_Task instructions_. Please print exactly the line containing "start := 10000, last" and every line after it to the end of the records below, and nothing more.

(Stored data entries)

-- ==== Sys2Proof/Tests/Slice0.lean ====
section
/-! SUPPORT. Tests: an ill-formed command for each check, the spec's worked cases, and for every statement that has
hypotheses a state and operands that meet them, clause by clause. -/

namespace Sys2Proof.Tests

open Sys2Proof Sys2Proof.Machine

/- Each `decide +kernel` below waits for the kernel, and tests checked beside one another would each hold a thread and its
stack while they wait: they are checked one after another. -/
set_option Elab.async false

/-! ### Ill-formed commands -/

theorem test_wellFormed_setScan_payload_above_240 :
    (Instr.setScan 0 233 (List.replicate 233 1) 0 0 0 0).wellFormed = false := by
  decide +kernel
theorem test_wellFormed_setRules_payload_above_240 :
    (Instr.setRules 0 80 (List.replicate 80 { predicate := 0, invert := 0, action := 0 }) 0).wellFormed = false := by
  decide +kernel
theorem test_wellFormed_riseTest_id_12 : (Instr.riseTest 12).wellFormed = false := by decide
theorem test_wellFormed_candidateExpiry_id_12 : (Instr.candidateExpiry 12).wellFormed = false := by decide
theorem test_wellFormed_trackerAgeLimit_id_12 : (Instr.trackerAgeLimit 12).wellFormed = false := by decide
theorem test_wellFormed_dormantAgeLimit_id_12 : (Instr.dormantAgeLimit 12).wellFormed = false := by decide
theorem test_wellFormed_guardStep_id_12 : (Instr.guardStep 12).wellFormed = false := by decide
theorem test_wellFormed_riseTest_id_11 : (Instr.riseTest 11).wellFormed = true := by decide

/-! ### States for the tests -/

/-- The state a command leads to. -/
def after (o : Host.Outcome State Fault Refusal) : State :=
  match o with
  | .next t => t
  | .fault _ => State.reset
  | .refused _ => State.reset

/-- A state out of reset in a mode at an instant, with operating channel 6 and nothing on TXD. -/
def sample (m : Mode) (now : Instant) : State :=
  { State.reset with
    airClock := now
    control := { mode := m, mark := none, hold := none, modeReplies := 0 }
    dwells := { State.reset.dwells with operating := some 6 }
    link := { State.reset.link with sending := none } }

theorem sample_ready (m : Mode) (now : Instant) : Ready (sample m now) := ⟨rfl, rfl, rfl, Nat.zero_le _⟩

/-- The part held in reset by power-up. -/
def held : State := after (exec .powerUp State.reset)

/-- An OVEN entry in a state, with span 6, period 20,000 µs, anchor at 0 and last hit there. -/
def oven (st : TrackerState) : Tracker :=
  { Tracker.free with
    kind := .oven, state := st, span := [6], period := 320000, onDuration := 9500, run := 6, hits := 6
    lastHit := some 0, nextRise := 1 }

/-- A declared BEACON entry in a state, on channel 6, of interval 102,400 µs, anchored or not. -/
def beacon (st : TrackerState) (anchored : Bool) : Tracker :=
  { Tracker.free with
    kind := .beacon, state := st, channel := 6, anchored := anchored, period := 1638400, onDuration := 400
    lastHit := if anchored then some 0 else none, nextRise := if anchored then 1 else 0 }

/-- A state with one tracker, of id 0. -/
def withTracker (t : Tracker) (s : State) : State := s.setTracker 0 t

/-- The template of a 20,000 µs oven. -/
def template : Template := { period := 320000, anchor := 0, onDuration := 9500, ovenGuard := 300, margin := 500 }

def withTemplateHeld (s : State) : State := s.withPlanner { s.planner with template := some template }

/-- A one-shot of lane A with tag 1, of length 1,000 µs. -/
def entry (start : Instant) (st : EntryState) : Reservation :=
  { lane := .a, origin := .oneShot 1, start := start, length := 1000, deadline := start + 5000, state := st }

/-- A series of lane B with tag 2, of period 20,000 µs and length 1,000 µs. -/
def series : Series :=
  { id := 0, lane := .b, tag := 2, period := 20000, length := 1000, slide := 500, anchor := 10000, index := 1
    consecutiveSkips := 0, totalSkips := 0, state := .running, retry := none }

def queued (q : List Reservation) (xs : List Series) (s : State) : State :=
  s.withPlanner { s.planner with queue := q, series := xs }

/-- A frame standing in the transmitter or a queue. -/
def someFrame : Frame := { kind := 0x81, ticket := 0, payload := [0] }

def withReplies (n : Nat) (s : State) : State := s.withLink { s.link with replies := List.replicate n someFrame }

def withReceiver (r : Receiver) (s : State) : State := s.withLink { s.link with receiver := r }

/-- A sense receiver that observes channel 6 since 1,000, in a detector state. -/
def observing (d : Detector) (s : State) : State :=
  s.withSense { s.sense with
    tuned := some 6, tuning := .settled, observedSince := some 1000, fresh := false, detector := d
    restartPoint := 1000, readingTaken := false }

/-- A burst that began at 2,000 with its last reading at or above the threshold at 2,996. -/
def burst : Burst := { start := 2000, last := 2996, structured := false, cutAtStart := false, code := .openAir }

/-- An unstructured record of 1,000 µs on channel 6 and its hold. -/
def record (start : Instant) : BurstRecord :=
  { channel := 6, start := start, finish := start + 1000, duration := 1000, structured := false, truncated := false
    cutAtStart := false, long := false, code := .openAir }

def heldRecord (start : Instant) : HeldRecord := { record := record start, gapEnd := start + 1500 }

/-- A current dwell of a kind that started at 0 and ends at 200,000. -/
def dwell (k : DwellKind) : Dwell :=
  { kind := k, channel := 6, start := 0, plannedEnd := 200000, busy := 0, unstructuredBusy := 0, observed := 10000
    structuredCount := 0, unstructuredCount := 0 }

/-! ### Forms of fields (chapters 1 and 10) -/

/-- Worked frame of 10.4.1: SET_CHANNEL 6 with ticket 0x10, and its reply. -/
theorem test_frame_setChannel :
    ({ kind := 0x12, ticket := 0x10, payload := [6] } : Frame).bytes = [0xA5, 0x01, 0x12, 0x10, 0x06, 0x27] := by
  decide +kernel
theorem test_frame_setChannel_reply :
    ({ kind := 0x92, ticket := 0x10, payload := [0, 0] } : Frame).bytes = [0xA5, 0x02, 0x92, 0x10, 0x00, 0x00, 0x1C] := by
  decide +kernel
/-- Table 1-4. -/
theorem test_timeCode_decode :
    [0x07D0, 0x11F4, 0x24E3, 0x3FFF, 0x5000, 0x7FFF].map timeCodeValue = [2000, 2000, 20016, 262080, 0, 67092480] := by
  decide
/-- Table 1-5. -/
theorem test_timeCode_encode :
    [0, 500, 2000, 4095, 4096, 16381, 20001, 200000, 1000000].map timeCodeOf
      = [0x0000, 0x01F4, 0x07D0, 0x0FFF, 0x1400, 0x2400, 0x24E3, 0x3C35, 0x4F43] := by decide
/-- R87: round(0.5), round(-0.5), round(2.5) and round(-2.5). -/
theorem test_roundAway : [1, -1, 5, -5].map (fun v => roundAway v 2) = [1, -1, 3, -3] := by decide
/-- No row of the table gives bits. -/
theorem test_decodeTableWord : decodeTableWord 8 0 = none := rfl

/-! ### Sense receiver: Table 2-3 -/

/-- 10,020: the fifth reading at or above the threshold qualifies the burst of 10,000. -/
theorem test_energyReading_qualifies :
    (after (exec (.energyReading (-60) false)
      (observing (.quiet { count := 4, first := 10000, code := .openAir }) (sample .active 10020)))).sense.detector
      = .inBurst 0 { start := 10000, last := 10016, structured := false, cutAtStart := false, code := .openAir } := by
  decide +kernel

/-- Log 41: a burst cut at start may begin at 1,001, and its long cut falls at 31,001, inside the reading of 31,000. That
reading is dropped, and the reading of 31,004 is the first of the next run. -/
theorem test_energyReading_around_long_cut :
    let cut (now : Instant) := (observing (.inBurst 0 { burst with start := 1001 }) (sample .active now))
    let next (now : Instant) := { after (exec .longBurstCut (cut 31001)) with airClock := now }
    (next 31001).sense.restartPoint = 31001 ∧ readingDue (next 31004) = false ∧ readingDue (next 31008) = true := by
  decide +kernel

_Result of the exercise_.
      = .inBurst 0 { start := 10000, last := 10016, structured := false, cutAtStart := false, code := .openAir } := by
  decide +kernel

/-- Log 41: a burst cut at start may begin at 1,001, and its long cut falls at 31,001, inside the reading of 31,000. That
reading is dropped, and the reading of 31,004 is the first of the next run. -/
theorem test_energyReading_around_long_cut :
    let cut (now : Instant) := (observing (.inBurst 0 { burst with start := 1001 }) (sample .active now))
    let next (now : Instant) := { after (exec .longBurstCut (cut 31001)) with airClock := now }
    (next 31001).sense.restartPoint = 31001 ∧ readingDue (next 31004) = false ∧ readingDue (next 31008) = true := by
  decide +kernel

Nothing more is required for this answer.